Searching this forum gives this link:

http://forums.freebsd.org/showthread.php?p=4184

Remember: it is always smart to search the forum before you ask! 

I hope this link will help you.


----------



## trasz@ (Dec 16, 2008)

What I used to do on my workstation is this:

portsnap fetch update
BATCH=1 portupgrade -akO

'BATCH=1' makes portupgrade not display 'make config' dialogs.  '-akO' means 'upgrade everything you can and don't stop on errors'.


----------



## hirohitosan (Dec 16, 2008)

trasz@ said:
			
		

> BATCH=1 portupgrade -akO
> 
> 'BATCH=1' makes portupgrade not display 'make config' dialogs.  '-akO' means 'upgrade everything you can and don't stop on errors'.

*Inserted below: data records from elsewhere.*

-- ==== Sys2Proof/Machine/Copy.lean ====
section
/-!
DEFINITION. Copy channels (04 R90..R109; 03 R74, R81; 08 R199; 17 R355): acceptance and claims, activation, acquire,
admission, requests, element moves, release, follow-on, faults, resume and abort.
-/

namespace Sys2Proof.Machine

/-! ### Small parts -/

/-- A channel of core `c` changed. -/
def W.modChan (w : W) (c ch : Nat) (f : Channel → Channel) : W := w.modCore c fun k => k.setChan ch (f (k.chan ch))
/-- The active copy of a channel changed. -/
def W.modAct (w : W) (c ch : Nat) (f : Copy → Copy) : W := w.modChan c ch fun q => { q with act := q.act.map f }
/-- A line of a core, as claims name it. -/
def lineKey (o ln : Nat) : Nat := o * 32768 + ln
/-- The atlas address of byte `a` of core `c`'s own lines. -/
def vrfAtlas (c a : Nat) : Nat := c * 2 ^ 35 + a
/-- The rights of a copy's read, or write. -/
def copyNeed (wr : Bool) : Need := { rd := !wr, wr := wr, en := true }

/-- INFO1 of a channel (13 R305). -/
def Channel.info (x : Channel) (ch : Nat) : Word :=
  word (ch % 8 + x.cause % 16 * 2 ^ 4 + x.ticket % 2 ^ 16 * 2 ^ 16 + x.rprog % 2 ^ 32 * 2 ^ 32)
/-- An attributed cause of channel `ch`. -/
def W.chanCause (w : W) (c ch : Nat) (y : Cause) : W :=
  let q := (w.core c).chan ch
  let tpl := match q.act with | some x => x.tpl | none => 0
  w.modCore c fun k => k.addAttr ch { y with i1 := q.info ch, i2 := word tpl }

/-! ### Claims (R105; 05 R125) -/

/-- The lines of core `o` that `n` bytes from byte `a` of its VRF touch. -/
def bytesLines (o a n : Nat) : List Nat := (List.range ((a + n - 1) / 128 + 1 - a / 128)).map fun i => lineKey o (a / 128 + i)

/-- The VRF lines that element e writes, in the context's allotments. -/
def State.dstLines (s : State) (c : Nat) (x : Copy) (e : Nat) : List Nat :=
  let a := x.dstAddr e
  let n := Tpl.dsize x.img
  let keep (o : Nat) (l : List Nat) : List Nat := l.filter fun q => s.allotted o x.ctx (q % 32768)
  if a < 0 then []
  else if Tpl.dsp x.img = 2 then if a.toNat + n ≤ 2 ^ 22 then keep c (bytesLines c a.toNat n) else []
  else if Tpl.dsp x.img = 1 then
    match s.target x.ctx a.toNat n with
    | some (.here _ (.vrf o off)) => keep o (bytesLines o off n)
    | _ => []
  else []

/-- The lines a marked copy claims, each with the last element that touches it. -/
def State.claimSet (s : State) (c : Nat) (x : Copy) : Tab Nat :=
  if Tpl.nomark x.img then []
  else (List.range (Tpl.total x.img)).foldl (fun t e => (s.dstLines c x e).foldl (fun t q => t.set q e) t) []

/-- A claim set that no line's count forbids. -/
def State.claimsFit (s : State) (t : Tab Nat) : Bool :=
  t.all fun e => decide (Tab.get 0 (s.core (e.1 / 32768)).claims (e.1 % 32768) < 255)
/-- Claims placed, and withdrawn. -/
def W.placeClaims (w : W) (t : Tab Nat) : W := t.foldl (fun w e => w.claim (e.1 / 32768) (e.1 % 32768)) w
def W.dropClaims (w : W) (l : List Nat) : W := l.foldl (fun w q => w.unclaim (q / 32768) (q % 32768)) w

/-! ### TLBINV (13 R314) -/

/-- The copies of a die with elements in hand that a removed translation has translated (R314). -/
def State.tlbOpen (s : State) (d form ctx va : Nat) : List TlbOpen :=
  (s.cores.map fun e => if dieOf e.1 ≠ d then [] else (e.2.cp.ch.filterMap fun q =>
    q.2.act.bind fun x =>
      let gaz := ((s.die d).gaz.filter fun y => decide (y.1 = x.ctx)).map (·.2)
      let gone := (gaz ++ q.2.tlb).filter fun y => tlbHits form ctx va x.ctx y.va y.size
      let under (a : Int) (n : Nat) : Bool := gone.any fun y => decide (a < ((y.va + y.size : Nat) : Int)) && decide ((y.va : Int) < a + n)
      let src (i : Nat) : Bool := decide (Tpl.ssp x.img = 0) && under (x.srcAddr (x.done + i)) (Tpl.esize x.img)
      let dst (i : Nat) : Bool := decide (Tpl.dsp x.img = 0) && under (x.dstAddr (x.done + i)) (Tpl.dsize x.img)
      let upTo (f : Nat → Bool) : Nat := ((List.range x.reading.length).filter f).foldl (fun _ i => x.done + i + 1) 0
      if upTo src = 0 ∧ upTo dst = 0 then none
      else some { core := e.1, ch := q.1, ticket := q.2.ticket, reads := upTo src, writes := upTo dst })).flatten
/-- Requests of such a copy are not complete: reads of those elements, or elements that are to be written there. -/
def State.tlbHeld (s : State) (e : TlbOpen) : Bool :=
  let q := (s.core e.core).chan e.ch
  match q.act with
  | some x =>
    decide (q.ticket = e.ticket) && !x.reading.isEmpty &&
      (decide (x.done < e.writes) || (x.reading.take (e.reads - x.done)).any fun y => !y.src.isEmpty)
  | none => false
/-- TLBINV performed: the translations leave this die or every one; its result is answered once every request made under
them is complete. -/
def W.performTlbinv (w : W) (c seq form : Nat) (pkg : Bool) (va : Nat) : W :=
  let ctx := (w.core c).ctx.getD 0
  let ds := if pkg then List.range 8 else [dieOf c]
  let l := (ds.map fun d => w.tlbOpen d form ctx va).flatten
  let w := ds.foldl (fun w d => w.dropTlb d form ctx va) w
  if l.isEmpty then w.answer c seq [(0x300, 0)] else w.modCore c fun k => { k with tlbWaits := k.tlbWaits ++ [(seq, l)] }
/-- The TLBINVs of core `c` whose requests are complete are answered. -/
def W.tlbDone (w : W) (c : Nat) : W :=
  let open_ (e : Nat × List TlbOpen) : Bool := e.2.any w.tlbHeld
  let done := (w.core c).tlbWaits.filter fun e => !(open_ e)
  if done.isEmpty then w
  else done.foldl (fun w e => w.answer c e.1 [(0x300, 0)]) (w.modCore c fun k => { k with tlbWaits := k.tlbWaits.filter open_ })

/-! ### Acceptance (R90, R92, R104) -/

/-- The state in which a copy becomes active: SLOT, ACQ, RUN. -/
def Copy.first (x : Copy) : Nat :=
  if Tpl.wadd x.img && !x.admitted then 3 else if Tpl.acq x.img && !x.acqDone then 1 else 2

/-- The snapshot of a start on channel `ch` of core `c`; one through the aperture takes OFFS as it stands. -/
def State.snapshot (s : State) (c ch : Nat) (q : Start) : Copy :=
  let k := s.core c
  let d := dieOf c
  let n := bits q.v 0 6
  let img := Tab.get 0 k.cp.tpl n
  let e := s.env c
  let leg : Legend := if Tpl.narrow img then s.legend d (Tpl.legid img) else 0
  let es := if Tpl.conv img = 3 ∨ Tpl.conv img = 4 then (if leg.usable then (s.scaleOf d leg).1 else 0) else sbits img 376 8
  let offs := if q.ap then (k.chan ch).offs else q.offs
  { tpl := n, img := img, soff := sbits offs 0 32, doff := sbits offs 32 32, leg := leg, scale := es, ctx := e.ctx
    svFirst := if q.ap then e.svFirst else q.svFirst, svCount := if q.ap then e.svCount else q.svCount
    order := Tab.get 0 s.edges d * 8 + ch, since := s.ts, tid := q.tid, wordOk := decide (bits q.v 7 57 = 0), priv := if q.ap then e.priv else q.priv
    bpc := q.bpc, seq := q.seq, stepped := q.stepped }

/-- The start that the channel takes next, with the others: a resume of the core's own bundles, else the oldest when it
resumes, sets OFFS or there is a place. -/
def Channel.nextStart (x : Channel) : Option (Start × List Start) :=
  match x.pend.find? fun q => q.resume && !q.ap with
  | some q => some (q, x.pend.erase q)
  | none =>
    match x.pend with
    | [] => none
    | q :: l => if q.resume || q.set || decide (x.queue.length < 3) || x.act.isNone then some (q, l) else none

thanks, good point, but I use portmaster instead of portupgrade on one of my computer. There is an equivalent for portupgrade -akO in portmaster?


----------



## sverreh (Dec 16, 2008)

trasz@ said:
			
		

> What I used to do on my workstation is this:
> 
> portsnap fetch update
> BATCH=1 portupgrade -akO



But will this also install the userland sources that he needs?



> ===>>> Port directory: /usr/ports/sysutils/fusefs-kmod
> ===>>> This port is marked IGNORE
> ===>>> requires the userland sources to be installed. Set SRC_BASE if it is not in /usr/src


----------



## trasz@ (Dec 16, 2008)

Well, if the port requires kernel sources, portupgrade or the ports system cannot do much.  It's the responsibility of the user to provide it.


----------